-- ==== Sys2Proof/Laws/Shell.lean ====
section
/-! SUPPORT. The hand-overs of an event leave the shell of the state alone: one lemma for each operation they are made of, and at the
end one for all of them. -/

namespace Sys2Proof.Machine

/-! ## Updates -/

theorem map_set_same {α β : Type} {n : Nat} (v : Vector α n) (i : Fin n) (f : α → α) (g : α → β) (h : ∀ a, g (f a) = g a) :
    (v.set i (f v[i])).map g = v.map g := by
  ext k hk
  by_cases e : i.val = k
  · subst e; simp [h]
  · simp [e]

theorem shell_updSlot (s : State) (i : Slot) (f : SlotSeq → SlotSeq) (h : ∀ q, (f q).shell = q.shell) :
    (s.updSlot i f).shell = s.shell := by
  simp only [State.shell, State.updSlot, Ssq.shell, map_set_same _ _ _ _ h]

@[simp] theorem shell_updEntry (s : State) (e : EntryNo) (f : InvEntry → InvEntry) : (s.updEntry e f).shell = s.shell := rfl

@[simp] theorem shell_setVerification (s : State) (i : Slot) (v : Option Verification) :
    (s.setVerification i v).shell = s.shell := rfl

theorem shell_updPsu (s : State) (b : PsuBay) (f : Psu → Psu) (h : ∀ p, (f p).shell = p.shell) :
    (s.updPsu b f).shell = s.shell := by
  simp only [State.shell, State.updPsu, Psm.shell, map_set_same _ _ _ _ h]

theorem shell_updAlloc (s : State) (i : Slot) (f : Alloc → Alloc) (h : ∀ a, (f a).shell = a.shell) :
    (s.updAlloc i f).shell = s.shell := by
  simp only [State.shell, State.updAlloc, Pal.shell, map_set_same _ _ _ _ h]

theorem shell_updFan (s : State) (p : FanPos) (f : Fan → Fan) (h : ∀ a, (f a).shell = a.shell) :
    (s.updFan p f).shell = s.shell := by
  simp only [State.shell, State.updFan, Clc.shell, map_set_same _ _ _ _ h]

@[simp] theorem shell_updThermal (s : State) (i : Slot) (f : Thermal → Thermal) : (s.updThermal i f).shell = s.shell := rfl

theorem shell_updZone (s : State) (z : Zone) (f : ZoneState → ZoneState) (h : ∀ a, (f a).shell = a.shell) :
    (s.updZone z f).shell = s.shell := by
  simp only [State.shell, State.updZone, Clc.shell, map_set_same _ _ _ _ h]

theorem shell_updUplink (s : State) (b : UplinkBay) (f : Uplink → Uplink) (h : ∀ a, (f a).shell = a.shell) :
    (s.updUplink b f).shell = s.shell := by
  simp only [State.shell, State.updUplink, Ulc.shell, map_set_same _ _ _ _ h]

theorem shell_updPlacement (s : State) (i : Slot) (f : Placement → Placement) (h : ∀ a, (f a).shell = a.shell) :
    (s.updPlacement i f).shell = s.shell := by
  simp only [State.shell, State.updPlacement, Ulc.shell, map_set_same _ _ _ _ h]

theorem shell_updMeu (s : State) (f : Meu → Meu) (h : ∀ m, (f m).shell = m.shell) : (s.updMeu f).shell = s.shell := by
  simp only [State.shell, State.updMeu, h]

theorem shell_updPal (s : State) (f : Pal → Pal) (h : ∀ p, (f p).shell = p.shell) : (s.updPal f).shell = s.shell := by
  simp only [State.shell, State.updPal, h]

@[simp] theorem shell_offer (s : State) (u : Update) : (s.offer u).shell = s.shell := rfl
@[simp] theorem shell_force (s : State) (off : Nat) (m : Word) : (s.force off m).shell = s.shell := rfl
@[simp] theorem shell_forceWord (s : State) (off : Nat) : (s.forceWord off).shell = s.shell := rfl
@[simp] theorem shell_held (s : State) (l : List Held) : State.shell { s with held := l } = s.shell := rfl
@[simp] theorem shell_later (s : State) (l : Option (List Held)) : State.shell { s with later := l } = s.shell := rfl
@[simp] theorem shell_push (s : State) (m : Msg) : (s.push m).shell = s.shell := rfl
@[simp] theorem shell_agenda (s : State) (a : List Msg) : State.shell { s with agenda := a } = s.shell := rfl
@[simp] theorem shell_wra (s : State) (w : Wra) : State.shell { s with wra := w } = s.shell := rfl
@[simp] theorem shell_outs (s : State) (o : Outs) : State.shell { s with outs := o } = s.shell := rfl

/-- What each step of a list keeps, the whole list keeps. -/
theorem forEach_keeps {α β : Type} (g : State → β) (l : List α) (f : α → State → State) (h : ∀ a s, g (f a s) = g s) (s : State) :
    g (forEach l f s) = g s := by
  induction l generalizing s with
  | nil => rfl
  | cons a l ih => exact (ih (f a s)).trans (h a s)

theorem onlyIf_keeps {β : Type} (g : State → β) (c : Bool) (f : State → State) (h : ∀ s, g (f s) = g s) (s : State) :
    g (onlyIf c f s) = g s := by
  unfold onlyIf; split
  · exact h s
  · rfl

/-- What an operation leaves alone, it leaves alone too where it waits or is put off. -/
theorem whenFree_keeps {β : Type} (g : State → β) (m : Held) (f : State → State) (h : ∀ s, g (f s) = g s)
    (hh : ∀ (s : State) (l : List Held), g { s with held := l } = g s)
    (hl : ∀ (s : State) (l : Option (List Held)), g { s with later := l } = g s) (s : State) : g (whenFree m f s) = g s := by
  unfold whenFree State.hold
  repeat' split
  · exact h s
  · exact hl s _
  · exact hh s _
  · exact h s

/-! ## Events (9.3) -/

@[simp] theorem shell_raise (c : Cause) (x : Subject) (d : Word) (s : State) : (raise c x d s).shell = s.shell := by
  unfold raise
  dsimp only
  split
  · refine whenFree_keeps State.shell _ _ (fun s => ?_) (fun _ _ => rfl) (fun _ _ => rfl) s
    rw [countOverflow, shell_offer]; exact shell_updMeu _ _ fun _ => rfl
  · rw [forEach_keeps State.shell _ _ fun _ _ => shell_offer _ _]; exact shell_updMeu _ _ fun _ => rfl

/-! ## Cooling (chapter 7) -/

@[simp] theorem shell_formZone (z : Zone) (s : State) : (formZone z s).shell = s.shell := by
  unfold formZone
  dsimp only
  rw [shell_updZone]
  · have h : ∀ s, (forEach (zoneSlots z) (fun i s => s.updThermal i fun t => { t with demand := slotDemand s.clc.zones[z] t })
        s).shell = s.shell := forEach_keeps State.shell _ _ fun _ _ => rfl
    split
    · split
      · exact h s
      · exact (shell_raise _ _ _ _).trans (h s)
    · exact h s
  · exact fun _ => rfl

@[simp] theorem shell_formDrives (s : State) : (formDrives s).shell = s.shell := by
  unfold formDrives
  exact forEach_keeps State.shell _ _ (fun _ _ => by apply shell_updFan; exact fun _ => rfl) s

@[simp] theorem shell_formFactor (z : Zone) (s : State) : (formFactor z s).shell = s.shell := by
  unfold formFactor
  dsimp only
  split
  · rfl
  · split
    all_goals simp only [shell_push, shell_raise]
    all_goals rw [shell_updZone]; exact fun _ => rfl

@[simp] theorem shell_formReservation (s : State) : (formReservation s).shell = s.shell := by
  unfold formReservation
  dsimp only
  split <;> rfl

@[simp] theorem shell_formCooling (s : State) : (formCooling s).shell = s.shell := by
  unfold formCooling
  simp [forEach_keeps State.shell _ _ fun _ _ => shell_formFactor _ _, forEach_keeps State.shell _ _ fun _ _ => shell_formZone _ _]

@[simp] theorem shell_takeMember (i : Slot) (m : Bool) (s : State) : (takeMember i m s).shell = s.shell := by simp [takeMember]

@[simp] theorem shell_takeSensors (i : Slot) (n : Option Nat) (s : State) : (takeSensors i n s).shell = s.shell := by
  simp [takeSensors]

@[simp] theorem shell_takeCoolingRemoval (i : Slot) (s : State) : (takeCoolingRemoval i s).shell = s.shell := by
  simp [takeCoolingRemoval]

@[simp] theorem shell_takeModulePowered (b : UplinkBay) (p : Bool) (s : State) : (takeModulePowered b p s).shell = s.shell := by
  rw [takeModulePowered, shell_formCooling, shell_updZone]; exact fun _ => rfl

/-! ## Supplies (chapter 5) -/

@[simp] theorem shell_recomputeAvailable (always : Bool) (s : State) : (recomputeAvailable always s).shell = s.shell := by
  unfold recomputeAvailable
  dsimp only
  have ho : ∀ c s, (onlyIf c (fun s => (s.forceWord availableOff).forceWord redundancyOff) s).shell = s.shell := fun c =>
    onlyIf_keeps State.shell _ _ fun _ => rfl
  repeat' split
  all_goals simp only [shell_push, shell_raise, ho]; rfl

theorem shell_changePsu (b : PsuBay) (f : Psu → Psu) (events : List (Cause × (Psu → Word))) (s : State)
    (h : ∀ p, (f p).shell = p.shell) : (changePsu b f events s).shell = s.shell := by
  unfold changePsu
  dsimp only
  have hu : ∀ (p : Psu), p.shell = (s.psm.bays[b]).shell → (s.updPsu b fun _ => p).shell = s.shell := by
    intro p hp
    have := shell_updPsu s b (fun q => if q = s.psm.bays[b] then p else q) (by intro q; split <;> simp_all)
    simpa [State.updPsu] using this
  have he : ∀ (p : Psu) s, (forEach events (fun e s => raise e.1 (.psu b) (e.2 p) s) s).shell = s.shell := fun p =>
    forEach_keeps State.shell _ _ fun _ _ => shell_raise _ _ _ _
  split
  all_goals split
  all_goals simp only [shell_raise, shell_recomputeAvailable, he]
  all_goals exact hu _ (h _)

@[simp] theorem shell_countAlert (b : PsuBay) (s : State) : (countAlert b s).shell = s.shell := by
  unfold countAlert
  dsimp only
  split <;> exact shell_changePsu _ _ _ _ fun _ => rfl

theorem shell_enterStarting (b : PsuBay) (f : Psu → Psu) (s : State) (h : ∀ p, (f p).shell = p.shell) :
    (enterStarting b f s).shell = s.shell := by
  unfold enterStarting
  dsimp only
  have hc : ∀ s, (changePsu b (fun p => { (f p).quiet with state := .starting, start := some Config.psuStart }) [] s).shell =
      s.shell := fun s => shell_changePsu _ _ _ _ fun p => h p
  split <;> simp [hc]

@[simp] theorem shell_takePsuPresence (b : PsuBay) (present : Bool) (s : State) : (takePsuPresence b present s).shell = s.shell := by
  unfold takePsuPresence
  dsimp only
  repeat' split
  all_goals first
    | rfl
    | exact shell_changePsu _ _ _ _ fun _ => rfl

@[simp] theorem shell_takePsuVerdict (b : PsuBay) (rated : Option Nat) (s : State) :
    (takePsuVerdict b rated s).shell = s.shell := by
  unfold takePsuVerdict
  repeat' split
  all_goals first
    | rfl
    | exact shell_enterStarting _ _ _ fun _ => rfl
    | exact shell_changePsu _ _ _ _ fun _ => rfl

/-! ## Uplinks (chapter 8) -/

@[simp] theorem shell_joinList (b : UplinkBay) (i : Slot) (s : State) : (joinList b i s).shell = s.shell := by
  rw [joinList, shell_updPlacement, shell_updUplink] <;> exact fun _ => rfl

@[simp] theorem shell_leaveList (i : Slot) (s : State) : (leaveList i s).shell = s.shell := by
  unfold leaveList
  rw [shell_updPlacement]
  · split
    · rw [shell_updUplink]; exact fun _ => rfl
    · rfl
  · exact fun _ => rfl

@[simp] theorem shell_joinWait (i : Slot) (s : State) : (joinWait i s).shell = s.shell := by
  unfold joinWait; split <;> rfl

@[simp] theorem shell_leaveWait (i : Slot) (s : State) : (leaveWait i s).shell = s.shell := rfl

@[simp] theorem shell_walk (s : State) : (walk s).shell = s.shell := by
  unfold walk
  split
  · refine forEach_keeps State.shell _ _ (fun i s => ?_) s
    unfold walkSlot; split <;> simp
  · rfl

@[simp] theorem shell_placeOrPark (i : Slot) (l : Option UplinkBay) (s : State) : (placeOrPark i l s).shell = s.shell := by
  unfold placeOrPark raiseParked
  repeat' split
  all_goals simp

@[simp] theorem shell_place (i : Slot) (s : State) : (place i s).shell = s.shell := by
  unfold place raiseParked
  repeat' split
  all_goals simp

@[simp] theorem shell_failover (b : UplinkBay) (l : List Slot) (s : State) : (failover b l s).shell = s.shell := by
  unfold failover
  rw [forEach_keeps State.shell _ _ fun _ _ => shell_placeOrPark _ _ _, forEach_keeps State.shell]
  exact fun _ _ => shell_updPlacement _ _ _ fun _ => rfl

@[simp] theorem shell_failback (b : UplinkBay) (s : State) : (failback b s).shell = s.shell := by
  unfold failback
  dsimp only
  rw [forEach_keeps State.shell allSlots, forEach_keeps State.shell]
  · intro i s; split <;> simp
  · intro i s; split <;> simp

theorem timed_shell (u : Uplink) (a b : UplinkState) : (u.timed a b).shell = u.shell := by
  cases b <;> rfl

theorem shell_setBay (b : UplinkBay) (new : UplinkState) (f : Uplink → Uplink) (s : State) (h : ∀ u, (f u).shell = u.shell) :
    (setBay b new f s).shell = s.shell := by
  unfold setBay
  dsimp only
  have hu : ∀ (u : Uplink), u.shell = (s.ulc.bays[b]).shell → (s.updUplink b fun _ => u).shell = s.shell := by
    intro p hp
    have := shell_updUplink s b (fun q => if q = s.ulc.bays[b] then p else q) (by intro q; split <;> simp_all)
    simpa [State.updUplink] using this
  have hv := hu _ ((h { ((s.ulc.bays[b]).timed (s.ulc.bays[b]).state new) with state := new, members := [] }).trans
    (timed_shell (s.ulc.bays[b]) (s.ulc.bays[b]).state new))
  split
  · simpa using hv
  · split <;> try (simpa using hv)
    unfold returnTo
    simp only [shell_walk]
    split <;> simpa using hv

@[simp] theorem shell_switchOff (b : UplinkBay) (s : State) : (switchOff b s).shell = s.shell := by
  unfold switchOff
  split
  · exact shell_setBay _ _ _ _ fun _ => rfl
  · rfl

@[simp] theorem shell_memberLeft (b : Option UplinkBay) (s : State) : (memberLeft b s).shell = s.shell := by
  unfold memberLeft
  dsimp only
  split <;> simp

@[simp] theorem shell_takeUplinkPresence (b : UplinkBay) (p : Bool) (s : State) : (takeUplinkPresence b p s).shell = s.shell := by
  unfold takeUplinkPresence
  dsimp only
  repeat' split
  all_goals first
    | rfl
    | exact shell_setBay _ _ _ _ fun _ => rfl

@[simp] theorem shell_takeUplinkVerdict (b : UplinkBay) (f : Option ModuleFigures) (s : State) :
    (takeUplinkVerdict b f s).shell = s.shell := by
  unfold takeUplinkVerdict
  repeat' split
  all_goals first
    | rfl
    | exact shell_setBay _ _ _ _ fun _ => rfl

@[simp] theorem shell_takePowerOn (b : UplinkBay) (s : State) : (takePowerOn b s).shell = s.shell := by
  unfold takePowerOn
  split
  · exact shell_setBay _ _ _ _ fun _ => rfl
  · rfl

> Your assignment
Only lines containing "UplinkState" belong in the answer; copy every such line from the records.

> Solution
theorem timed_shell (u : Uplink) (a b : UplinkState) : (u.timed a b).shell = u.shell := by
theorem shell_setBay (b : UplinkBay) (new : UplinkState) (f : Uplink → Uplink) (s : State) (h : ∀ u, (f u).shell = u.shell) :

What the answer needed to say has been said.